Impala Platinum Lays Out A CSR Template For Peers
The first page of Impala Platinum’s sustainability report makes for distinctly interesting reading. The company cuts right to the chase and sets out the hard data in numbers, rather than waffling about sentiment and aspiration as so many other companies are wont to do.
Alright, Impala operates in South Africa, a country where history dictates that businesses pay extra special attention to the impact they are having on the social and natural environment around them.
But even so, the approach is still refreshing.
The company starts, naturally enough, with production data - from Impala’s production of platinum and palladium in the Bushveld region in north-eastern South Africa, all else springs.
And in 2015 Impala produced 2.6 million ounces of platinum, which generated R32 billion in revenue and allowed the company to pay R217 million in taxes.
Those numbers are laid out in the left hand column of the opening page of the sustainability report, with numbers for previous years occupying respective columns towards the right side, and with the right hand margin occupied by performance indicators, showing percentage improvement or decline.
Thus production, revenue and taxes paid were all up.
But further down the page is where it gets interesting.
Following on from the production data, the next data set relates to people.
The company employed 40,019 people directly at the end of 2015, and an additional 14,729 via contractors. Both those numbers were down slightly on the previous year, although as Impala points out, employee numbers were also impacted by strike activity which is now a regular feature of the South African labour scene.
Perhaps of more long-term significance, the company’s measurement of safety rates showed an improvement on all bar one of the metrics used, although there was a 13 per cent increase in the number of TB cases amongst the company’s employees.
In the next row down, the environment takes centre stage.
In producing its 2.6 million ounces of platinum group metals Impala used nearly 16 million gigajoules of energy, and more precisely used 0.995 gigajoules per tonne of ore milled.
How exactly that compares with peers isn’t know, as such data isn’t normally put into the public domain.
But perhaps Impala is setting a precedent here that will be taken up by peers in future years.
After all, the very next line of the report deals in hard numbers directly with the great issue of the day: in 2015 Impala generated just over 3.3 million tonnes of CO2 emissions, an increase of more than 10 per cent on the previous year.
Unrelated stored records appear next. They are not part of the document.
/-- Settles O38. Exclusive or is commutative and associative, so permuted rows accumulate one value. -/
theorem readOrderUnobservable : Obligations.ReadOrderUnobservable :=
  fun _ _ _ _ _ h => ⟨xorRows_perm h .., xorRows_perm h .., xorRows_perm h .., xorRows_perm h ..⟩

end

section
/-! PROOFS. The tables TID and TFOLD (95_test_vectors.md section 2): their cells hold the column at its own byte of the
result, so the accumulator collects the key's bytes, and TFOLD's low bytes fold them into the twisted character. -/

namespace Sys2Proof.Machine

variable {c w rows : Nat}

/-! ### Bytes at their places in a word -/

/-- Byte `i` of a word holds `x`, and the other bits are 0. -/
def byteAt (w i : Nat) (x : Byte) : BitVec w := x.setWidth w <<< (8 * i)

/-- The `n` lowest characters of a key, in their places, under zeros. -/
def lowBytes (n : Nat) (key : BitVec w) : BitVec w := (key.extractLsb' 0 (8 * n)).setWidth w

theorem getLsbD_byteAt (x : Byte) {i j : Nat} (hj : j < w) :
    (byteAt w i x).getLsbD j = (decide (8 * i ≤ j) && x.getLsbD (j - 8 * i)) := by
  simp [byteAt, hj, ← decide_not]

theorem getLsbD_lowBytes (n : Nat) (key : BitVec w) {j : Nat} (hj : j < w) :
    (lowBytes n key).getLsbD j = (decide (j < 8 * n) && key.getLsbD j) := by
  simp [lowBytes, hj]

theorem lowBytes_zero (key : BitVec w) : lowBytes 0 key = 0#w := by
  apply BitVec.eq_of_getLsbD_eq
  intro j hj
  rw [getLsbD_lowBytes 0 key hj]
  simp

/-- The next character goes on top of the lowest `n`. -/
theorem lowBytes_xor_byteAt (n : Nat) (key : BitVec w) :
    lowBytes n key ^^^ byteAt w n (character key n) = lowBytes (n + 1) key := by
  apply BitVec.eq_of_getLsbD_eq
  intro j hj
  rw [BitVec.getLsbD_xor, getLsbD_lowBytes n key hj, getLsbD_lowBytes (n + 1) key hj, getLsbD_byteAt _ hj, character,
    BitVec.getLsbD_extractLsb']
  by_cases hlow : j < 8 * n
  · have hnext : j < 8 * (n + 1) := by omega
    have hbelow : ¬8 * n ≤ j := by omega
    simp [hlow, hnext, hbelow]
  · have habove : 8 * n ≤ j := by omega
    have hplace : j - 8 * n < 8 ↔ j < 8 * (n + 1) := by omega
    simp [hlow, habove, hplace]

/-- All characters of a key are the key. -/
theorem lowBytes_eq_self (h : w = 8 * rows) (key : BitVec w) : lowBytes rows key = key := by
  subst h
  rw [lowBytes, BitVec.extractLsb'_eq_self, BitVec.setWidth_eq]

/-- A character over all of a key's lower ones replaces the key's top byte. -/
theorem lowBytes_xor_byteAt_top (n : Nat) (key : BitVec (8 + 8 * n)) (x : Byte) :
    lowBytes n key ^^^ byteAt (8 + 8 * n) n x = x ++ key.extractLsb' 0 (8 * n) := by
  apply BitVec.eq_of_getLsbD_eq
  intro j hj
  rw [BitVec.getLsbD_xor, getLsbD_lowBytes n key hj, getLsbD_byteAt x hj, BitVec.getLsbD_append,
    BitVec.getLsbD_extractLsb']
  by_cases hlow : j < 8 * n
  · have hbelow : ¬8 * n ≤ j := by omega
    simp [hlow, hbelow]
  · have habove : 8 * n ≤ j := by omega
    simp [hlow, habove]

/-- The last character over the lower ones is the key. -/
theorem character_append_extractLsb' (n : Nat) (key : BitVec (8 + 8 * n)) :
    character key n ++ key.extractLsb' 0 (8 * n) = key :=
  (BitVec.extractLsb'_append_extractLsb'_eq_extractLsb' (Nat.zero_add _).symm).trans BitVec.extractLsb'_eq_self
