-- ==== Sys2Proof/Tests/Slice0.lean ====
section
/-! SUPPORT. Tests on small states. Expected values are spec/95_test_vectors.md's (the vector is named
in each comment) or are written out from a rule's own example. The second half shows, for each
statement with hypotheses, a state and operands that meet them. -/

namespace Sys2Proof.Tests

open Sys2Proof Sys2Proof.Machine

/-! ### Decoding: words written out bit by bit from spec/30_encoding.md R47 -/

theorem test_decode_nop : decode 0b00000000#8 = .nop := by decide
theorem test_decode_crcA : decode 0b00000001#8 = .crcA := by decide
theorem test_decode_crcB : decode 0b00000010#8 = .crcB := by decide
theorem test_decode_appendCrcA : decode 0b00000011#8 = .appendCrcA := by decide
theorem test_decode_appendCrcB : decode 0b00000100#8 = .appendCrcB := by decide
theorem test_decode_checkCrcA : decode 0b00000101#8 = .checkCrcA := by decide
theorem test_decode_checkCrcB : decode 0b00000110#8 = .checkCrcB := by decide
theorem test_decode_cascadeUid : decode 0b00000111#8 = .cascadeUid := by decide
theorem test_decode_uncascadeUid : decode 0b00001000#8 = .uncascadeUid := by decide
theorem test_decode_reserved09 : decode 0b00001001#8 = .reserved09 := by decide
theorem test_decode_reserved0A0B :
    decode 0b00001010#8 = .reserved0A0B 0x0A#8 ∧ decode 0b00001011#8 = .reserved0A0B 0x0B#8 := by
  decide
theorem test_decode_reserved0C0F :
    decode 0b00001100#8 = .reserved0C0F 0x0C#8 ∧ decode 0b00001111#8 = .reserved0C0F 0x0F#8 := by
  decide
theorem test_decode_reserved101F :
    decode 0b00010000#8 = .reserved101F 0x10#8 ∧ decode 0b00011111#8 = .reserved101F 0x1F#8 := by
  decide
theorem test_decode_reserved203F :
    decode 0b00100000#8 = .reserved203F 0x20#8 ∧ decode 0b00111111#8 = .reserved203F 0x3F#8 := by
  decide
theorem test_decode_reserved407F :
    decode 0b01000000#8 = .reserved407F 0x40#8 ∧ decode 0b01111111#8 = .reserved407F 0x7F#8 := by
  decide
theorem test_decode_reserved80FF :
    decode 0b10000000#8 = .reserved80FF 0x80#8 ∧ decode 0b11111111#8 = .reserved80FF 0xFF#8 := by
  decide

/-- Rejected by name: no byte, and more than one (R50). -/
theorem test_decodeBytes_rejects :
    decodeTableWord 0 0 = none ∧ decodeTableWord 16 0x0301 = none ∧
      decodeTableWord 8 0x07 = some .cascadeUid := by decide

/-! ### Well-formedness: a code outside its row is refused -/

theorem test_wf_refuses_0A0B : (Instr.reserved0A0B 0x0C#8).wf = false := by decide
theorem test_wf_refuses_0C0F : (Instr.reserved0C0F 0x0B#8).wf = false := by decide
theorem test_wf_refuses_101F : (Instr.reserved101F 0x20#8).wf = false := by decide
theorem test_wf_refuses_203F : (Instr.reserved203F 0x1F#8).wf = false := by decide
theorem test_wf_refuses_407F : (Instr.reserved407F 0x80#8).wf = false := by decide
theorem test_wf_refuses_80FF : (Instr.reserved80FF 0x7F#8).wf = false := by decide

/-! ### States to test on -/

/-- The reset state with the bytes loaded (R53 `LOAD`) and `BUFCAP` 256. -/
def loaded (bs : List Byte) : State :=
  { State.reset with buf := Memory.putAll [] 0 (bs.map some), len := BitVec.ofNat 16 bs.length }

/-- The reset state with a length and nothing loaded. -/
def withLen (n : Nat) : State := { State.reset with len := BitVec.ofNat 16 n }

/-- The same on the smallest buffer (R3: `BUFCAP` 12). -/
def onSmallest (s : State) : State := { s with config := { bufcap := 12 } }

/-- The state after a command. -/
def after (i : Instr) (s : State) : State := (nextOf (exec i s)).getD s

/-- The state after a step that takes one transaction. -/
def afterStep (t : Transaction) (s : State) : State :=
  (nextOf (step { s with pending := [t] })).getD s

/-! ### The CRC functions -/

/-- V-UPD1, V-UPD4, V-UPD9, V-UPD10. -/
theorem test_crc16Update :
    crc16Update 0x6363#16 0x00#8 = 0x51FE#16 ∧ crc16Update 0xFFFF#16 0xFF#8 = 0x00FF#16 ∧
      crc16Update 0x8000#16 0x00#8 = 0x0080#16 ∧ crc16Update 0x1234#16 0x56#8 = 0x4006#16 := by
  decide

/-- V-UPD2, V-UPD3 by the byte-at-a-time form (R65). -/
theorem test_crc16UpdateBytewise :
    crc16UpdateBytewise 0x6363#16 0xFF#8 = 0x5E86#16 ∧
      crc16UpdateBytewise 0xFFFF#16 0x00#8 = 0x0F87#16 := by decide

/-- V-A5, V-A7, V-A13. -/
theorem test_crcs :
    crcA [0x12#8, 0x34#8] = 0xCF26#16 ∧ crcB [0x0F#8, 0xAA#8, 0xFF#8] = 0xD1FC#16 ∧
      crcA [0x04#8, 0x88#8, 0xEC#8, 0x4A#8] = 0x43A5#16 ∧
      crcB [0x04#8, 0x88#8, 0xEC#8, 0x4A#8] = 0xE97B#16 := by decide +kernel

/-! ### The commands -/

/-- V-A10. -/
theorem test_crcA_hlta :
    (after .crcA (loaded [0x50#8, 0x00#8])).crc = 0xCD57#16 := by decide +kernel

/-- V-H6: `LEN` 0xFFFF. -/
theorem test_crcA_oversized :
    (after .crcA (withLen 0xFFFF)).err = 0x02#8 ∧ (after .crcA (withLen 0xFFFF)).crc = 0#16 := by
  decide

/-- V-A11. -/
theorem test_crcB_reqb :
    (after .crcB (loaded [0x05#8, 0x00#8, 0x00#8])).crc = 0xFF71#16 := by decide +kernel

/-- V-H8: straight after reset. -/
theorem test_crcB_empty :
    (after .crcB State.reset).crc = 0x0000#16 ∧ (after .crcB State.reset).err = 0x00#8 := by decide

/-- V-AP1. -/
theorem test_appendCrcA_hlta :
    (after .appendCrcA (loaded [0x50#8, 0x00#8])).buf =
        [(0, 0x50#8), (1, 0x00#8), (2, 0x57#8), (3, 0xCD#8)] ∧
      (after .appendCrcA (loaded [0x50#8, 0x00#8])).len = 4#16 := by decide +kernel

/-- P4's first command: 11 bytes of 12, no byte written. -/
theorem test_appendCrcA_too_small :
    (after .appendCrcA (onSmallest (withLen 11))).err = 0x01#8 ∧
      (after .appendCrcA (onSmallest (withLen 11))).buf = [] := by decide

/-- V-AP2. -/
theorem test_appendCrcB_reqb :
    (after .appendCrcB (loaded [0x05#8, 0x00#8, 0x00#8])).buf.read 3 = some 0x71#8 ∧
      (after .appendCrcB (loaded [0x05#8, 0x00#8, 0x00#8])).buf.read 4 = some 0xFF#8 := by decide +kernel

/-- V-AP7: `LEN` = `BUFCAP`. -/
theorem test_appendCrcB_full :
    (after .appendCrcB (withLen 256)).err = 0x01#8 ∧ (after .appendCrcB (withLen 256)).len = 256#16 := by
  decide

/-- V-CK1. -/
theorem test_checkCrcA_match :
    (after .checkCrcA (loaded [0x50#8, 0x00#8, 0x57#8, 0xCD#8])).matchFlag = 1#1 ∧
      (after .checkCrcA (loaded [0x50#8, 0x00#8, 0x57#8, 0xCD#8])).crc = 0xCD57#16 := by decide +kernel

/-- V-CK14: the CRC bytes in the other order do not match, and that is no error. -/
theorem test_checkCrcA_big_endian :
    (after .checkCrcA (loaded [0x50#8, 0x00#8, 0xCD#8, 0x57#8])).matchFlag = 0#1 ∧
      (after .checkCrcA (loaded [0x50#8, 0x00#8, 0xCD#8, 0x57#8])).err = 0x00#8 := by decide +kernel

/-- V-CK4. -/
theorem test_checkCrcB_mismatch :
    (after .checkCrcB (loaded [0x05#8, 0x00#8, 0x01#8, 0x71#8, 0xFF#8])).matchFlag = 0#1 ∧
      (after .checkCrcB (loaded [0x05#8, 0x00#8, 0x01#8, 0x71#8, 0xFF#8])).crc = 0xEEF8#16 := by
  decide +kernel

/-- V-CK9 and V-CK12. -/
theorem test_checkCrcB_short :
    (after .checkCrcB (loaded [0x00#8, 0x00#8])).matchFlag = 1#1 ∧
      (after .checkCrcB (withLen 0)).err = 0x03#8 := by decide

/-- V-C2. -/
theorem test_cascadeUid_seven :
    (after .cascadeUid (loaded [0x04#8, 0x88#8, 0xEC#8, 0x4A#8, 0x11#8, 0x22#8, 0x33#8])).buf =
      [(0, 0x88#8), (1, 0x04#8), (2, 0x88#8), (3, 0xEC#8), (4, 0x4A#8), (5, 0x11#8), (6, 0x22#8),
        (7, 0x33#8)] := by decide

/-- V-C3. -/
theorem test_cascadeUid_ten :
    (after .cascadeUid (loaded [0x04#8, 0x11#8, 0x22#8, 0x33#8, 0x44#8, 0x55#8, 0x66#8, 0x77#8,
      0x88#8, 0x99#8])).buf =
      (loaded [0x88#8, 0x04#8, 0x11#8, 0x22#8, 0x88#8, 0x33#8, 0x44#8, 0x55#8, 0x66#8, 0x77#8, 0x88#8,
        0x99#8]).buf := by decide

/-- V-U4: the UID, and the stale bytes above it. -/
theorem test_uncascadeUid_twelve :
    (after .uncascadeUid (loaded [0x88#8, 0x01#8, 0x02#8, 0x03#8, 0x88#8, 0x04#8, 0x05#8, 0x06#8,
      0x07#8, 0x08#8, 0x09#8, 0x0A#8])).buf =
      (loaded [0x01#8, 0x02#8, 0x03#8, 0x04#8, 0x05#8, 0x06#8, 0x07#8, 0x08#8, 0x09#8, 0x0A#8, 0x09#8,
        0x0A#8]).buf := by decide

/-- V-U9: the second tag is wrong. -/
theorem test_uncascadeUid_bad_tag :
    (after .uncascadeUid (loaded [0x88#8, 0x01#8, 0x02#8, 0x03#8, 0x87#8, 0x04#8, 0x05#8, 0x06#8,
      0x07#8, 0x08#8, 0x09#8, 0x0A#8])).err = 0x03#8 := by decide

/-- R132: a copy of a byte that nothing has written is not written. -/
theorem test_cascadeUid_unwritten :
    (after .cascadeUid { loaded [0x01#8, 0x02#8] with len := 7#16 }).buf =
      [(0, 0x88#8), (1, 0x01#8), (2, 0x02#8)] := by decide

/-- V-N2. -/
theorem test_nop_keeps_error :
    (after .nop { State.reset with err := 0x03#8 }).err = 0x03#8 := by decide

/-- V-X1 and V-X2: code 0x09, and 0xFF before the check of `LEN`. -/
theorem test_reserved :
    (after .reserved09 { State.reset with matchFlag := 1#1 }) = { State.reset with err := 0x04#8 } ∧
      (after (decode 0xFF#8) (withLen 0xFFFF)).err = 0x04#8 := by decide

/-! ### Host transactions -/

/-- V-H1: `CAP` reads `BUFCAP`, `CMD` reads 0x00. -/
theorem test_regRead_cap :
    (afterStep (.regRead 6) State.reset).replies = [⟨16, 0x0100#16⟩] ∧
      (afterStep (.regRead 0) State.reset).replies = [⟨8, 0x00#8⟩] := by decide

/-- V-H5. -/
theorem test_regWrite_len :
    (afterStep (.regWrite 1 ⟨16, 0xFFFF#16⟩) State.reset).len = 0xFFFF#16 := by decide

/-- V-H4: a buffer write keeps the results. -/
theorem test_bufWrite_keeps_results :
    afterStep (.bufWrite 0 ⟨8, 0xAB#8⟩) { State.reset with crc := 0xCD57#16, matchFlag := 1#1 } =
      { State.reset with crc := 0xCD57#16, matchFlag := 1#1, buf := [(0, 0xAB#8)] } := by decide

/-- V-H9, and a value of the wrong width: refused. -/
theorem test_refused :
    isRefused (perform (.bufRead 256) State.reset) = true ∧
      isRefused (perform (.regRead 7) State.reset) = true ∧
      isRefused (perform (.regWrite 1 ⟨8, 0x00#8⟩) State.reset) = true := by decide

/-- V-H7. -/
theorem test_reset :
    afterStep .reset { loaded [0x50#8, 0x00#8] with crc := 0xCD57#16, level := 2#2 } =
      State.reset := by decide

/-- R53: the expansions of `LOAD` and `DUMP`. -/
theorem test_load :
    load [0x50#8, 0x00#8] =
        [.bufWrite 0 ⟨8, 0x50#8⟩, .bufWrite 1 ⟨8, 0x00#8⟩, .regWrite 1 ⟨16, 2#16⟩] ∧
      dump 2 = [.bufRead 0, .bufRead 1] := by decide

/-! ### The hypotheses of the statements can be met

Each theorem names the statement and shows a state and operands that meet a clause's hypotheses
together, at the ends of a clause's range where it has one. -/

/-- DecodeAndEncodeAgree: at the ends of the reserved rows. -/
theorem witness_DecodeAndEncodeAgree :
    (Instr.reserved0A0B 0x0B#8).wf = true ∧ (Instr.reserved80FF 0xFF#8).wf = true ∧
      Instr.nop.wf = true := by decide

/-- OpcodeMapSelectsTheCommands, ReservedCodesReportUnsupported: the ends of the reserved range. -/
theorem witness_ReservedRange : 0x09#8 ≤ (0x09#8 : Byte) ∧ 0x09#8 ≤ (0xFF#8 : Byte) := by decide

/-- StepRunsTheWrittenCommand. -/
theorem witness_StepRunsTheWrittenCommand :
    Instr.crcA.wf = true ∧
      ({ State.reset with pending := [.regWrite 0 ⟨8, encode .crcA⟩] } : State).pending =
        .regWrite 0 ⟨8, encode .crcA⟩ :: [] := by decide

/-- StepTakesTheOldestTransaction, EveryStepKeepsTheInvariant, LevelFitsLenUntilLenIsWritten: a step
that takes a read, from a state with the invariant. -/
theorem witness_StepTakesTheOldestTransaction :
    ∃ s s' : State, s.Inv ∧ s.LevelFitsLen ∧ s.pending = .regRead 1 :: [] ∧ step s = .next s' ∧
      (∀ t rest, s.pending = t :: rest → t.writesLen = false) := by
  refine ⟨{ State.reset with pending := [.regRead 1], level := 2#2, len := 8#16 }, _, ?_, ?_, rfl,
    rfl, ?_⟩
  · exact ⟨List.Pairwise.nil, by simp [State.reset], by decide, by decide, by decide⟩
  · exact fun _ => .inl rfl
  · intro t rest h
    cases h
    rfl

/-- IdleBlockKeepsItsState. -/
theorem witness_IdleBlockKeepsItsState : State.reset.pending = [] := rfl

/-- CrcAComputesThePayloadCrc, CrcBComputesThePayloadCrc, FirstErrorInOrderIsReported: a length at
`BUFCAP`, an empty payload, and a length just above. -/
theorem witness_CrcLengths :
    (withLen 256).lenNat = (withLen 256).config.bufcap ∧ (withLen 0).lenNat = 0 ∧
      (withLen 257).config.bufcap + 1 = (withLen 257).lenNat := by decide

/-- CrcAComputesThePayloadCrc, CommandsReadOnlyThePayload: a memory that differs above the payload. -/
theorem witness_TailOfTheBuffer :
    ∀ a, a < (loaded [0x50#8, 0x00#8]).lenNat →
      Memory.read [(0, 0x50#8), (1, 0x00#8), (2, 0xFF#8)] a = (loaded [0x50#8, 0x00#8]).buf.read a := by
  decide

/-- AppendCrcAStoresTheCrc, AppendCrcBStoresTheCrc, AppendThenCheckMatches: the largest length with
room for two bytes and for four, on the smallest buffer, all written; the two that are too long to
append to, and one above `BUFCAP`. -/
theorem witness_AppendLengths :
    (withLen 254).lenNat + 2 = (withLen 254).config.bufcap ∧
      (onSmallest (loaded [1#8, 2#8, 3#8, 4#8, 5#8, 6#8, 7#8, 8#8])).lenNat + 4 = 12 ∧
      (withLen 255).config.bufcap < (withLen 255).lenNat + 2 ∧
      (withLen 256).lenNat ≤ (withLen 256).config.bufcap ∧
      (withLen 257).config.bufcap < (withLen 257).lenNat := by decide

theorem witness_AppendWritten :
    (onSmallest (loaded [1#8, 2#8, 3#8, 4#8, 5#8, 6#8, 7#8, 8#8])).allWritten 8 := by
  unfold State.allWritten; decide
This naked reporting of CO2 data at the front of a document is to be encouraged, and will eventually become the norm, in the same way that cigarette packets now unequivocally state how much harm cigarettes will do.
Sulphur dioxide emissions are also stated, but unlike those for CO2, were down by 10 per cent year-on-year.
Next, Impala moves on to water. In a country as arid as South Africa the 39 billion megalitres the country consumed is noteworthy in and of itself, especially since that was 14 per cent up on the previous year.
Encouragingly though, the company also managed to recycle over 14 billion megalitres, a seven per cent improvement on 2014.
The data then switches back to people or, as the heading would have it: “Social capital”.
The company spent R83 million on socio-economic development in South Africa and a further R62 million in Zimababwe, where it also has operations. Separately, it also spent R228 million on ameliorating the housing and living conditions of its workers in South Africa, with a further US$6 million also spent in Zimbabwe.
The details of that spend are then laid out in amongst the rest of the report, which runs to an impressive 139 pages and includes details of spending on schools in the Rustenburg region of the Bushveld, on reforestation in Zimbabwe, and on the black empowerment deal with the Royal Bafokeng nation, the biggest single tribal grouping on Impala’s ground.
Impala’s Bafokeng Trust contributes to the social and economic development of the people residing in the Bojanala district of the North West Province, and includes investment into the areas of education, enterprise development, health and sport and recreation.
As a template it’s all pretty impressive stuff, especially at a time when the mining industry is facing severe headwinds.
Whether it will make a significant enough contribution in rebalancing the distribution of wealth in South Africa remains to be seen, though. Hardliners like Julius Malema continue to bang the drum, and companies like Impala may find that they have to do much, much more in order to survive.